- **Your task**
Look below for the line containing "(f : BitVec"; from there, print each line exactly up to and including the line containing "simp [BitVec.getElem_signExtend, hin]", and stop.

- **Source data**

theorem witness_OnlyDefinersWriteCcAndOnlyBrReadsIt :
    definedReg (.st 1#3 4#9) = none ∧ (∀ nzp off, Instr.st 1#3 4#9 ≠ .br nzp off) ∧
      ∃ t, exec (.st 1#3 4#9) State.reset = .next t :=
  ⟨rfl, nofun, ⟨_, rfl⟩⟩

/-- A cell away from the store; and for a reading instruction a cell that is neither keyboard cell. -/
theorem witness_OnlyStoresAndPollsChangeMemory :
    0x3003#16 ∉ storedCells (.st 1#3 4#9) State.reset ∧ readsMemory (.st 1#3 4#9) = false ∧
    (∃ t, exec (.st 1#3 4#9) State.reset = .next t) ∧
    0x0000#16 ∉ storedCells (.ld 1#3 4#9) State.reset ∧ readsMemory (.ld 1#3 4#9) = true ∧
    0x0000#16 ≠ State.reset.cfg.kbsrAddr ∧ 0x0000#16 ≠ State.reset.cfg.kbdrAddr ∧
    ∃ t, exec (.ld 1#3 4#9) State.reset = .next t :=
  ⟨by decide, rfl, ⟨_, rfl⟩, by decide, rfl, by decide, by decide, ⟨_, rfl⟩⟩

theorem witness_steps_of_the_whole_machine_rules :
    (stepped (place 0x3000#16 0xF021#16 [] []) (·.out)).isSome = true ∧
      (∃ t, exec .trapHalt State.reset = .next t) :=
  ⟨by decide, ⟨_, rfl⟩⟩

theorem witness_InstructionRegisterIsInvisible :
    Instr.trapPuts ≠ .rsv8 ∧ Instr.trapPuts ≠ .rsv13 ∧ (∀ k, Instr.trapPuts ≠ .trapOther k) ∧
      ∃ t, exec .trapPuts State.reset = .next t :=
  ⟨by decide, by decide, nofun, ⟨_, rfl⟩⟩

end Sys2Proof.Tests
end

section
/-! PROOFS. Sign and zero extension (00_scope.md rule R11) -/

namespace Sys2Proof.Machine

/-- R11's sign rule at every field width. -/
theorem sext_eq_ite_or_mask {n : Nat} (f : BitVec n) :
    sext f = if f.getLsbD (n - 1) then f.setWidth 16 ||| (0xFFFF#16 <<< n) else f.setWidth 16 := by
  unfold sext
  split
  next htop =>
    have hmsb : f.msb = true := by rw [BitVec.msb_eq_getLsbD_last, htop]
    have hmask : ∀ (k : Nat) (hk : k < 16), (0xFFFF#16)[k] = true := by decide
    ext i hi
    by_cases hin : i < n
    · simp [BitVec.getElem_signExtend, hin]
    · simp [BitVec.getElem_signExtend, hin, hmsb, hmask]
  next htop =>
    have hmsb : f.msb = false := by rw [BitVec.msb_eq_getLsbD_last, Bool.eq_false_iff]; exact htop
    exact BitVec.signExtend_eq_setWidth_of_msb_false hmsb

theorem zext16_high_byte (b : Byte) : (zext16 b).extractLsb' 8 8 = 0x00#8 := by
  ext i hi
  simp [zext16]

theorem zext16_low_byte (b : Byte) : (zext16 b).extractLsb' 0 8 = b :=
  calc (zext16 b).extractLsb' 0 8
    _ = b.extractLsb' 0 8 := BitVec.extractLsb'_setWidth_of_le (by decide)
    _ = b := BitVec.extractLsb'_eq_self

/-- Settles O9: the rule of every width, at the widths of the fields; and the two bytes of `zext16`. -/
theorem signExtensionFollowsTheRule : Obligations.SignExtensionFollowsTheRule :=
  ⟨sext_eq_ite_or_mask, sext_eq_ite_or_mask, sext_eq_ite_or_mask, sext_eq_ite_or_mask,
    fun b => ⟨zext16_high_byte b, zext16_low_byte b⟩⟩

end Sys2Proof.Machine
end

section
/-! PROOFS. The condition code: who sets it, and that nothing but BR reads it (10_state.md rules R27 and R28) -/

namespace Sys2Proof.Machine

/-! ## A register-defining instruction ends with `writeDest` (R27) -/

/-- How a wait ends is the environment's alone. -/
theorem inWait_fst_congr {s t : State} (h : t.env = s.env) : (inWait t).1 = (inWait s).1 := by
  unfold inWait
  rw [h]
  cases s.env.waits <;> rfl

/-- A blocking read that is answered runs its continuation on the answer. -/
theorem blockingRead_answered {s t : State} {k : InAnswer → State → State} (hw : (inWait s).1 = .answered)
    (h : blockingRead s k = .next t) : ∃ a u, t = k a u := by
  rcases blockingRead_cases s k with ⟨-, he⟩ | ⟨hs, -⟩ | ⟨hn, -⟩
  · exact ⟨_, _, Host.Outcome.next.inj (h.symm.trans he)⟩
  · simp [hw] at hs
  · simp [hw] at hn

/-- The last thing a register-defining instruction does is the write of its destination, with `setcc`. -/
theorem exec_eq_writeDest_of_definer {i : Instr} {r : RegIdx} {s t : State} (hd : definedReg i = some r)
    (hw : readsInput i = true → (inWait s).1 = .answered) (h : exec i s = .next t) :
    ∃ v u, t = writeDest r v u := by
  cases i with
  | addReg | addImm | andReg | andImm | not | ld | ldi | ldr | lea =>
    cases hd
    exact ⟨_, _, (Host.Outcome.next.inj h).symm⟩
  | trapGetc =>
    cases hd
    simp only [exec, execTrapGetc] at h
    obtain ⟨a, u, rfl⟩ := blockingRead_answered ((inWait_fst_congr (saveReturn_env s)).trans (hw rfl)) h
    exact ⟨_, _, rfl⟩
  | trapIn =>
    cases hd
    simp only [exec, execTrapIn] at h
    have henv : (outBytes s.cfg.inPrompt (saveReturn s)).env = s.env := by simp
    obtain ⟨a, u, rfl⟩ := blockingRead_answered ((inWait_fst_congr henv).trans (hw rfl)) h
    exact ⟨_, _, rfl⟩
  | br | jmp | st | sti | str | jsr | jsrr | trapOut | trapPuts | trapPutsp | trapHalt | trapOther | rsv8 | rsv13 =>
    cases hd

/-- Settles O50: such an instruction ends with `writeDest`, which leaves `cc` at the flag of what it wrote. -/
theorem definingInstructionsSetCcFromTheirResult : Obligations.DefiningInstructionsSetCcFromTheirResult := by
  intro i r s t hd hw h
  obtain ⟨v, u, rfl⟩ := exec_eq_writeDest_of_definer hd hw h
  simpa [reg_writeDest] using ccOf_matches v

/-! ## The operations do not read `cc` (R28)

Every operation an instruction other than BR is made of carries `withCc c` through and answers the same values, but for
`setcc`, which overwrites it. -/

/-- The same state under another condition code. -/
def State.withCc (c : CC) (s : State) : State := { s with cc := c }

theorem withCc_self (s : State) : s.withCc s.cc = s := rfl
@[simp] theorem withCc_cc (c : CC) (s : State) : (s.withCc c).cc = c := rfl
@[simp] theorem withCc_cfg (c : CC) (s : State) : (s.withCc c).cfg = s.cfg := rfl
@[simp] theorem reg_withCc (r : RegIdx) (c : CC) (s : State) : (s.withCc c).reg r = s.reg r := rfl
@[simp] theorem pcRel9_withCc (off : BitVec 9) (c : CC) (s : State) : pcRel9 off (s.withCc c) = pcRel9 off s := rfl
@[simp] theorem baseOff6_withCc (base : RegIdx) (off : BitVec 6) (c : CC) (s : State) :
    baseOff6 base off (s.withCc c) = baseOff6 base off s := rfl
@[simp] theorem storeRead_withCc (a : Word) (c : CC) (s : State) : storeRead a (s.withCc c) = storeRead a s := rfl
@[simp] theorem memWrite_withCc (a v : Word) (c : CC) (s : State) :
    memWrite a v (s.withCc c) = (memWrite a v s).withCc c := rfl
@[simp] theorem busWrite_withCc (a v : Word) (c : CC) (s : State) :
    busWrite a v (s.withCc c) = (busWrite a v s).withCc c := rfl
@[simp] theorem outBytes_withCc (bs : List Byte) (c : CC) (s : State) :
    outBytes bs (s.withCc c) = (outBytes bs s).withCc c := rfl
@[simp] theorem stopRun_withCc (c : CC) (s : State) : stopRun (s.withCc c) = (stopRun s).withCc c := rfl

/-- R27: a load overwrites `cc`. -/
@[simp] theorem loadInto_withCc (dr : RegIdx) (w : Word) (c : CC) (s : State) :
    loadInto dr (w, s.withCc c) = loadInto dr (w, s) := rfl

@[simp] theorem inPoll_withCc (c : CC) (s : State) : inPoll (s.withCc c) = ((inPoll s).1, (inPoll s).2.withCc c) := by
  unfold inPoll State.withCc
  cases s.env.polls <;> rfl

@[simp] theorem inRead_withCc (c : CC) (s : State) : inRead (s.withCc c) = ((inRead s).1, (inRead s).2.withCc c) := by
  unfold inRead State.withCc
  cases s.env.reads <;> rfl

@[simp] theorem inWait_withCc (c : CC) (s : State) : inWait (s.withCc c) = ((inWait s).1, (inWait s).2.withCc c) := by
  unfold inWait State.withCc
  cases s.env.waits <;> rfl

@[simp] theorem pollKeyboard_withCc (c : CC) (s : State) :
    pollKeyboard (s.withCc c) = (pollKeyboard s).withCc c := by
  simp only [pollKeyboard, inPoll_withCc, inRead_withCc, memWrite_withCc, withCc_cfg]
  split <;> rfl

@[simp] theorem memRead_withCc (a : Word) (c : CC) (s : State) :
    memRead a (s.withCc c) = ((memRead a s).1, (memRead a s).2.withCc c) := by
  simp only [memRead, withCc_cfg, pollKeyboard_withCc, storeRead_withCc]
  split <;> rfl

theorem busRead_withCc (k : ReadKind) (a : Word) (c : CC) (s : State) :
    busRead k a (s.withCc c) = ((busRead k a s).1, (busRead k a s).2.withCc c) := by
  cases k with
  | fetch | read => exact memRead_withCc a c s
  | readRaw => rfl

theorem stringRead_withCc (a : Word) (c : CC) (s : State) :
    stringRead a (s.withCc c) = ((stringRead a s).1, (stringRead a s).2.withCc c) :=
  busRead_withCc _ a c s

theorem emitString_withCc (chars : Word → List Byte) (c : CC) (fuel : Nat) (a : Word) (s : State) :
    emitString chars fuel a (s.withCc c) = (emitString chars fuel a s).map (State.withCc c) := by
  induction fuel generalizing a s with
  | zero => rfl
  | succ fuel ih =>
    simp only [emitString, stringRead_withCc, outBytes_withCc, ih]
    split <;> rfl

theorem scriptedString_withCc (chars : Word → List Byte) (c : CC) (s : State) :
    scriptedString chars (s.withCc c) = (scriptedString chars s).map (State.withCc c) :=
  emitString_withCc chars c _ _ s

theorem suppliedString_withCc (chars : Word → List Byte) (c : CC) (s : State) :
    suppliedString chars (s.withCc c) = (suppliedString chars s).map (State.withCc c) := by
  have hsupply : supplyPolls (furtherPolls (s.withCc c)) (s.withCc c) =
      (supplyPolls (furtherPolls s) s).withCc c := rfl
  simp only [suppliedString, withCc_cfg, hsupply, scriptedString_withCc]
  split
  · rw [Option.map_map, Option.map_map]
    rfl
  · rfl

theorem stringEnd_withCc (chars : Word → List Byte) (c : CC) (s : State) :
    stringEnd chars (s.withCc c) = (stringEnd chars s).map (State.withCc c) := by
  unfold stringEnd
  rw [scriptedString_withCc, suppliedString_withCc]
  cases scriptedString chars s <;> rfl

theorem putString_withCc {chars : Word → List Byte} {s t : State} (c : CC) (h : putString chars s = .next t) :
    putString chars (s.withCc c) = .next (t.withCc c) := by
  unfold putString at h ⊢
  rw [stringEnd_withCc]
  cases he : stringEnd chars s with
  | none => simp [he] at h
  | some u =>
    rw [he] at h
    obtain rfl := Host.Outcome.next.inj h
    rfl

/-- A blocking read whose continuation overwrites `cc` ends in the same state if it is answered, and carries `cc`
through if it is stopped. -/
theorem blockingRead_withCc {s t : State} {k : InAnswer → State → State} (c : CC)
    (hk : ∀ a u, k a (u.withCc c) = k a u) (h : blockingRead s k = .next t) :
    blockingRead (s.withCc c) k = .next t ∨ blockingRead (s.withCc c) k = .next (t.withCc c) := by
  have hrun := blockingRead_cases (s.withCc c) k
  simp only [inWait_withCc, inRead_withCc, hk] at hrun
  rcases blockingRead_cases s k with ⟨hw, he⟩ | ⟨hw, he⟩ | ⟨hw, he⟩
  · left
    simpa [hw, ← he, h] using hrun
  · right
    obtain rfl := Host.Outcome.next.inj (he.symm.trans h)
    simpa [hw] using hrun
  · simp [he] at h

/-! ## The instructions under another `cc` -/

/-- An instruction that neither defines a register nor branches on `cc` carries it through. -/
theorem exec_withCc_of_nondefiner {i : Instr} {s t : State} (c : CC) (hd : definedReg i = none)
    (hbr : ∀ nzp off, i ≠ .br nzp off) (h : exec i s = .next t) : exec i (s.withCc c) = .next (t.withCc c) := by
  cases i with
  | br nzp off => exact absurd rfl (hbr nzp off)
  | jmp | jsr | jsrr | st | str | rsv8 | rsv13 | trapOut | trapHalt =>
    obtain rfl := Host.Outcome.next.inj h
    rfl
  | sti sr off =>
    obtain rfl := Host.Outcome.next.inj h
    simp [exec, execSti]
  | trapPuts | trapPutsp => exact putString_withCc c h
  | trapOther v =>
    simp only [exec, execTrapOther, withCc_cfg] at h ⊢
    cases hp : s.cfg.unknownTrap with
    | abort | noOp =>
      rw [hp] at h
      obtain rfl := Host.Outcome.next.inj h
      rfl
  | addReg | addImm | andReg | andImm | not | ld | ldi | ldr | lea | trapGetc | trapIn => cases hd

/-- A register-defining instruction overwrites `cc`, or, where its read is stopped, carries it through. -/
theorem exec_withCc_of_definer {i : Instr} {r : RegIdx} {s t : State} (c : CC) (hd : definedReg i = some r)
    (h : exec i s = .next t) : exec i (s.withCc c) = .next t ∨ exec i (s.withCc c) = .next (t.withCc c) := by
  cases i with
  | addReg | addImm | andReg | andImm | not | lea => exact .inl h
  | ld | ldi | ldr =>
    obtain rfl := Host.Outcome.next.inj h
    simp [exec, execLd, execLdi, execLdr]
  | trapGetc | trapIn =>
    simp only [exec, execTrapGetc, execTrapIn] at h ⊢
    exact blockingRead_withCc c (fun _ _ => rfl) h
  | br | jmp | st | sti | str | jsr | jsrr | trapOut | trapPuts | trapPutsp | trapHalt | trapOther | rsv8 | rsv13 =>
    cases hd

- **The completed task**
theorem sext_eq_ite_or_mask {n : Nat} (f : BitVec n) :
    sext f = if f.getLsbD (n - 1) then f.setWidth 16 ||| (0xFFFF#16 <<< n) else f.setWidth 16 := by
  unfold sext
  split
  next htop =>
    have hmsb : f.msb = true := by rw [BitVec.msb_eq_getLsbD_last, htop]
    have hmask : ∀ (k : Nat) (hk : k < 16), (0xFFFF#16)[k] = true := by decide
    ext i hi
    by_cases hin : i < n
    · simp [BitVec.getElem_signExtend, hin]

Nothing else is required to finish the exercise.